Why Unity Catalog, not per-workspace Hive metastores. The single most consequential decision is making governance account-level, above the workspaces, not bolted into each one. Unity Catalog gives you one identity model (UC trusts the Entra/Okta-provisioned principals), one permission grammar (GRANT SELECT ON ... TO <group>), one lineage graph that spans every workspace, and one audit log. With per-workspace metastores, a table governed in the actuarial workspace is a different, ungoverned object in the fraud workspace — the architecture guarantees divergence. UC makes prod.gold.member_risk mean exactly one governed thing everywhere.

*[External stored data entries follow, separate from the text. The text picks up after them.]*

/-- One effect of a block, in slot order (R64); `past0` is the slot's past when the commit began. -/
def commitEff (n slot : Nat) (c0 : Ctx) (past0 : List Nat) (a : CAcc) (x : Nat × Nat × Eff) : CAcc :=
  let s := a.s
  let rd := s.tagRound n slot ((c0.regs.round + a.marks) % 4096)
  let set (t : State) : CAcc := { a with s := t }
  match x.2.2 with
  | .regG i v => set ((cutPending s n slot (.g i)).modRegs n slot (fun r => { r with g := r.g.set i ⟨v, .full⟩ }))
  | .regV i v => set ((cutPending s n slot (.v i)).modRegs n slot (fun r => { r with v := r.v.set i ⟨v, .full⟩ }))
  | .regP i v => set (if i.val = 0 then s else s.modRegs n slot (fun r => { r with p := r.p.set i ⟨v, .full⟩ }))
  | .pop q k =>
    let toks := match s.qiTokens n slot q with | some (_, ts) => ts.take k | none => []
    set (noteSeen (popTokens s n slot q k) (.ctx n slot) (toks.flatMap (·.rel)))
  | .push q payload last => set (pushToken a n slot q (pushKind s n slot q) payload last)
  | .poison q => set (pushToken a n slot q .poison 0 false)
  | .qmark =>
    let s1 := (s.markedQos n slot).foldl (fun s q => pushToken { a with s := s } n slot q .marker 0 false) s
    { a with s := openUpTo s1 n rd, marks := a.marks + 1 }
  | .store addr bytes => set (commitStore s n slot rd addr bytes)
  | .stl addr size scope =>
    set (s.modBu n (fun b => addRel b { fence := false, addr := addr, size := size, scope := scope, party := .ctx n slot, past := past0 }))
  | .req q => commitReq a n slot rd q
  | .pend id => set (commitPend s n slot id (c0.blk.early.contains id))
  | .flags _ => a
  | .spr w => set (sprWrite s n slot w)
  | .rateSet q sel v =>
    let k := slot * 16 + q
    set (s.modBu n (fun b => { b with ctls := mapSet k (applyRate (b.ctl k) sel v.toInt) b.ctls }))
  | .rateW which v => set (s.modCtx n slot (writeWeight which v))
  | .mxTok t => set (commitToken a n slot t)
  | .ringPush k row sb => set (ringPushOne s n k row sb)
  | .ringReset k => set (s.modBu n (fun b => { b with node := { b.node with rings := b.node.rings.set (Fin.ofNat 16 k) ⟨0, 0, 0⟩ } }))
  | .evLoop k src start rem step => set (s.modBu n (fun b => setCounter b k ⟨start, rem, step, src, []⟩))
  | .evPulse k => set (s.modBu n (fun b => { b with ev := { b.ev with sQueue := b.ev.sQueue ++ [k] } }))
  | .evArm t term mask clr => set (s.modBu n (fun b => armTarget b t term mask clr))
  | .mxDeg c => set (s.degrade n c)
  | .cstep atLeast =>
    let launch := ((s.ctx n slot).launch.orElse (fun _ => (s.regionOf n).bind (·.running))).getD 0
    let (id, s1) := s.fresh
    let q : Req := { s.countReq n slot 0 with id := id, row := if atLeast.isSome then .cstepTo else .cstep, a := atLeast.getD 0,
                                              b := 0, stage := .held, begun := false, after := [], sync := 3 }
    let (held, s2) := logItem s1 n rd 1 (.req id)
    set (if held then s2.modHub (fun h => { h with reqs := h.reqs ++ [{ q with org := { q.org with launch := launch } }] })
      else stepCopies s2 launch atLeast)
  | .freeze rgn => set (commitFreeze s n rgn)
  | .thaw rgn => set (commitThaw s n rgn)
  | .inject v => set (s.modBu n (fun b => { b with rns := { b.rns with injs := v } }))
  | .rnsCorr mask count byChan =>
    let o := s.originOf n slot c0.regs.bc.toNat x.1 x.2.1
    set ((s.countCorr n byChan).post (mkRec s o .rnsCorr true 0 (mask + count % 256 * 2 ^ 8)) 4 o)
  | .fence acq rel scope =>
    { a with s := commitFence s n slot rel scope, acqs := if acq then joinNats a.acqs a.reads else a.acqs }

/-! ### Block transfer -/

/-- No destination of a slot is pending (R71). -/
def Regs.noPending (r : Regs) : Bool :=
  r.g.toList.all (fun x => !x.st.isPend) && r.v.toList.all (fun x => !x.st.isPend) && r.p.toList.all (fun x => !x.st.isPend)

/-- An ENDING context whose destinations are resolved enters IDLE, and its instance completes (R68, R71). -/
def settleEnding (s : State) (n slot : Nat) : State :=
  let c := s.ctx n slot
  if c.st == .ending && c.regs.noPending then (s.endInstance n slot).modCtx n slot (fun c => { c with st := .idle }) else s

/-- `yield` (R74, R98): the pass rises to the latest among the other slots that are neither parked nor without an instance. -/
def yieldPass (b : Bu) (slot : Nat) : Ctx → Ctx := fun c =>
  let others := ([0, 1, 2, 3].filter (fun k => k != slot &&
    (b.ctx k).w != 0 && (b.ctx k).st != .idle && (b.ctx k).st != .stopped)).map (fun k => (b.ctx k).pass)
  let after (p q : Nat) : Bool := let d := (p + 2 ^ 24 - q) % 2 ^ 24; 1 ≤ d && d ≤ 2 ^ 23 - 1
  { c with pass := others.foldl (fun p q => if after q p then q else p) c.pass }

/-- The registers after the block transfer of a firing `exit` and its rider (R69, R70). -/
def transfer (r : Regs) (target : Nat) (rider : Option Rider) : Regs :=
  match rider with
  | none => { r with bc := BitVec.ofNat 16 target }
  | some (.call t) =>
    { r with stack := r.stack.set (Fin.ofNat 8 r.depth) (BitVec.ofNat 16 target), depth := r.depth + 1, bc := BitVec.ofNat 16 t }
  | some .ret => { r with depth := r.depth - 1, bc := r.stack[Fin.ofNat 8 (r.depth - 1)] }
  | some .halt | some (.eret _) => r

/-- The QOs that a block names as destinations (R89). -/
def namedQos (is : List Instr) : List Nat :=
  (is.filterMap (fun i => match i.op? with
    | some o => (match o.dst.reg with | .qo k => some k.val | _ => none)
    | none => none)).eraseDups

/-- An operation that holds an effect for its round's commit, and that its predicate does not leave out (R381, R383). -/
def holdsEffect (c : Ctx) (i : Instr) : Bool :=
  match i.row, i.op? with
  | some r, some o => isHeldRow r && !o.sr && (opSel c o).getD 1 % 2 == 1
  | _, _ => false

/-- The route of the poison that a faulted block logs (R381): of the pop at which it faulted, else of its first. -/
def poisonRoute (rs : List (Nat × Route)) (slot op : Nat) (effs : List (Nat × Nat × Eff)) : Nat :=
  let routes (l : List (Nat × Nat × Eff)) : Option Nat := l.findSome? (fun x => match x.2.2 with
    | .pop q _ => (qiOf rs slot q).map (·.route)
    | _ => none)
  ((routes (effs.filter (fun x => x.1 = op))).orElse (fun _ => routes effs)).getD 0

/-- `eret.poison` (R89, R381): the faulted block's pops take effect, each QO it names receives a poison token, and a sink logs
poison for held effects. The poison tokens leave without a test of credits (assumption 137, DESIGN CHOICE, unsafe). -/
def poisonFaulted (s : State) (n slot block op : Nat) : State :=
  let effs := (s.ctx n slot).fblk
  let s1 := effs.foldl (fun s x => match x.2.2 with | .pop q k => popTokens s n slot q k | _ => s) s
  let is := match s.block n slot block with
    | some b => b.words.map (fun w => match decodeWord w with | .ok i => i | .error _ => .nop)
    | none => []
  let s2 := (namedQos is).foldl (fun s q => pushToken { s := s, acqs := [], reads := [], marks := 0 } n slot q .poison 0 false) s1
  let item := LogItem.poison slot block (poisonRoute (s.routes n) slot op effs)
  if is.any (holdsEffect (s.ctx n slot)) && s.replayable n (s.tagRound n slot (s.ctx n slot).regs.round) then
    let (ok, s3) := logItem s2 n (s.tagRound n slot (s.ctx n slot).regs.round) 1 item
    if ok then s3 else publishItem n s3 item
  else s2

/-- The end of a handler run by `eret` (R89, R379). -/
def commitEret (s : State) (n action : Nat) : State :=
  match (s.bu n).hrun with
  | none => s.endRun n action
  | some h =>
    let s1 := if action = 1 && !h.async then poisonFaulted s n h.slot h.record.block h.record.op else s
    let s2 := s1.endRun n action
    if action ≠ 2 && !h.async && (s2.ctx n h.slot).st == .active then enterBlock s2 n h.slot else s2

/-- The checkpoints that a block with `qmark`s takes (R384): the registers as they stand after the commit. (assumption 90, DEDUCED, unsafe) -/
def takeCkpts (n slot : Nat) (first marks : Nat) (active : Bool) (s : State) : State :=
  if slot = 4 then s
  else
    s.modCtx n slot (fun c => { c with ckpts := c.ckpts ++ (List.range marks).map (fun i =>
      { round := first + i, regs := c.regs, active := active }) })

/-- The rounds that a block's operations are in (R127), from its first: one more after each `qmark` that an operation follows. -/
def spannedRounds (blk : Blk) (first : Nat) : List Nat :=
  ((blk.done.map (fun d => first + marksUpTo blk d.1)) ++ [first]).eraseDups

/-- The commit of a block that can commit and passes its checks: one step (R64). `once` clears `en` before the block's `spr.wr`
writes, so that an `en` written by the block stands until the next commit (assumption 144, DESIGN CHOICE, unsafe). The writes of `spr.wr`
come before the block transfer: a handler's `call` or `ret` uses the depth that it has written, unchecked (assumption 142, DESIGN CHOICE,
unsafe). A `halt` of slot H leaves its run open, and no other starts (assumption 143, DESIGN CHOICE, unsafe). -/
def commitBlock (s : State) (n slot target : Nat) : State :=
  let c0 := s.ctx n slot
  let blk := c0.blk
  let first := s.tagRound n slot c0.regs.round
  let s1 := if blockNonrep s n slot then
      (match (s.bu n).region with
        | some rid => (spannedRounds blk first).foldl (fun s rd => makeNorep s rid rd) s
        | none => s)
    else s
  let flags := blk.list.foldl (fun f e => match e with | .flags g => f ||| g | _ => f) 0
  let s2 := (openUpTo s1 n first).modCtx n slot (fun c =>
    { c with issued := c.issued.filter s.outstanding, barrier := c.barrier.filter s.outstanding,
             regs := { c.regs with flags := joinFlags c.regs.flags flags, rng := blk.rng,
                                   ovr := if bitOf c.regs.ovr.toNat 2 then c.regs.ovr &&& 7#4 else c.regs.ovr } })
  let a := blk.effs.foldl (commitEff n slot c0 (s.ms.past (.ctx n slot))) { s := s2, acqs := [], reads := [], marks := 0 }
  let lastMark := (blk.effs.filter (fun x => match x.2.2 with | .qmark => true | _ => false)).getLast?.map (·.1)
  let s3 := match lastMark with
    | some k => if blk.effs.any (fun x => k < x.1) then openUpTo a.s n (first + a.marks) else a.s
    | none => a.s
  let s4 := s3.modCtx n slot (fun c =>
    { c with acquires := joinNats c.acquires a.acqs, blk := Blk.idle,
             regs := { transfer c.regs target blk.rider with round := (c.regs.round + a.marks) % 4096 } })
  let s5 := if blk.yielded then s4.modBu n (fun b => b.modCtx slot (yieldPass b slot)) else s4
  let s6 := takeCkpts n slot first a.marks (blk.rider != some .halt) s5
  match blk.rider with
  | some .halt => settleEnding ((unpinSlot s6 n slot).modCtx n slot (fun c => { c with st := .ending })) n slot
  | some (.eret action) => commitEret s6 n action
  | _ => enterBlock s6 n slot

/-- The slots whose commits come before that of a slot, in the order of R64. -/
def slotsBefore (slot : Nat) : List Nat := [4, 0, 1, 2, 3].takeWhile (· != slot)

/-- A block commits now: it can, and no slot before it can (R64). -/
def commitNow (s : State) (n slot : Nat) : Bool := commitReady s n slot && (slotsBefore slot).all (fun k => !commitReady s n k)

/-- BLOCK_COMMIT: a block of a slot whose operations have executed commits, or raises what its commit finds; one that cannot
commit yet waits (R64, R69, R112, R387). -/
def execBlockCommit (s : State) : Host.Outcome State Fault Refusal :=
  let n := s.my.arg.n
  let slot := s.my.arg.m
  let c := s.ctx n slot
  let bc := c.regs.bc.toNat
  nextState (
    if !commitNow s n slot then s
    else
      match c.blk.fired with
      | none => s.raise n slot bc 0 0 ⟨.exit, 0, 0⟩
      | some (_, target) =>
        match rateFault (s.bu n) slot c.blk with
        | some k => s.raise n slot bc k 0 ⟨.rate, 0, 0⟩
        | none => if dualFault s n slot then s.raise n slot bc 0 0 ⟨.nonrep, 0, 0⟩ else commitBlock s n slot target)

end Sys2Proof.Machine
end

Why row filters and column masks belong in the catalog, not the query. It is tempting to put PHI redaction in each report’s SQL or in the BI tool. Do not — that means every new query is a new place to get masking wrong, and one missed WHERE clause leaks diagnosis codes across a HIPAA line. Instead, attach the policy to the table in Unity Catalog so the engine enforces it on every read, from SQL, notebooks, and BI alike:
-- Column mask: redact SSN unless the caller is PHI-cleared
CREATE FUNCTION prod.security.mask_ssn(ssn STRING)
RETURN CASE WHEN is_account_group_member('phi_cleared')
THEN ssn ELSE 'XXX-XX-' || right(ssn, 4) END;
ALTER TABLE prod.silver.member
ALTER COLUMN ssn SET MASK prod.security.mask_ssn;
-- Row filter: scope analysts to their permitted regions
CREATE FUNCTION prod.security.region_filter(region STRING)
RETURN is_account_group_member('phi_cleared')
OR region = current_recipient('region'); -- via session/group tag
ALTER TABLE prod.gold.member_risk
SET ROW FILTER prod.security.region_filter ON (region);
Protection stays a property of the data, enforced by the engine — not a discipline you have to re-impose in every notebook.
Why Delta Live Tables, not hand-written notebook ETL. Medallion pipelines built as a chain of scheduled notebooks become a tangle of MERGE statements, manual checkpoints, and silent data-quality drift. DLT makes the pipeline declarative: you describe the Silver and Gold tables and their constraints, and DLT manages dependency ordering, incremental processing, retries, and autoscaling. The expectations are the part that pays for itself — a row that fails EXPECT valid_claim_date is dropped or quarantined with a recorded count, so a bad upstream feed shows up as a quality metric instead of a wrong number in the board deck three weeks later.
Implementation guidance
Provision with Terraform, and treat the network and the metastore as the first deliverables. Two things, gotten wrong, sink this architecture silently: private DNS (endpoints that resolve to firewalled public IPs and hang) and metastore topology (workspaces attached to the wrong or to multiple metastores).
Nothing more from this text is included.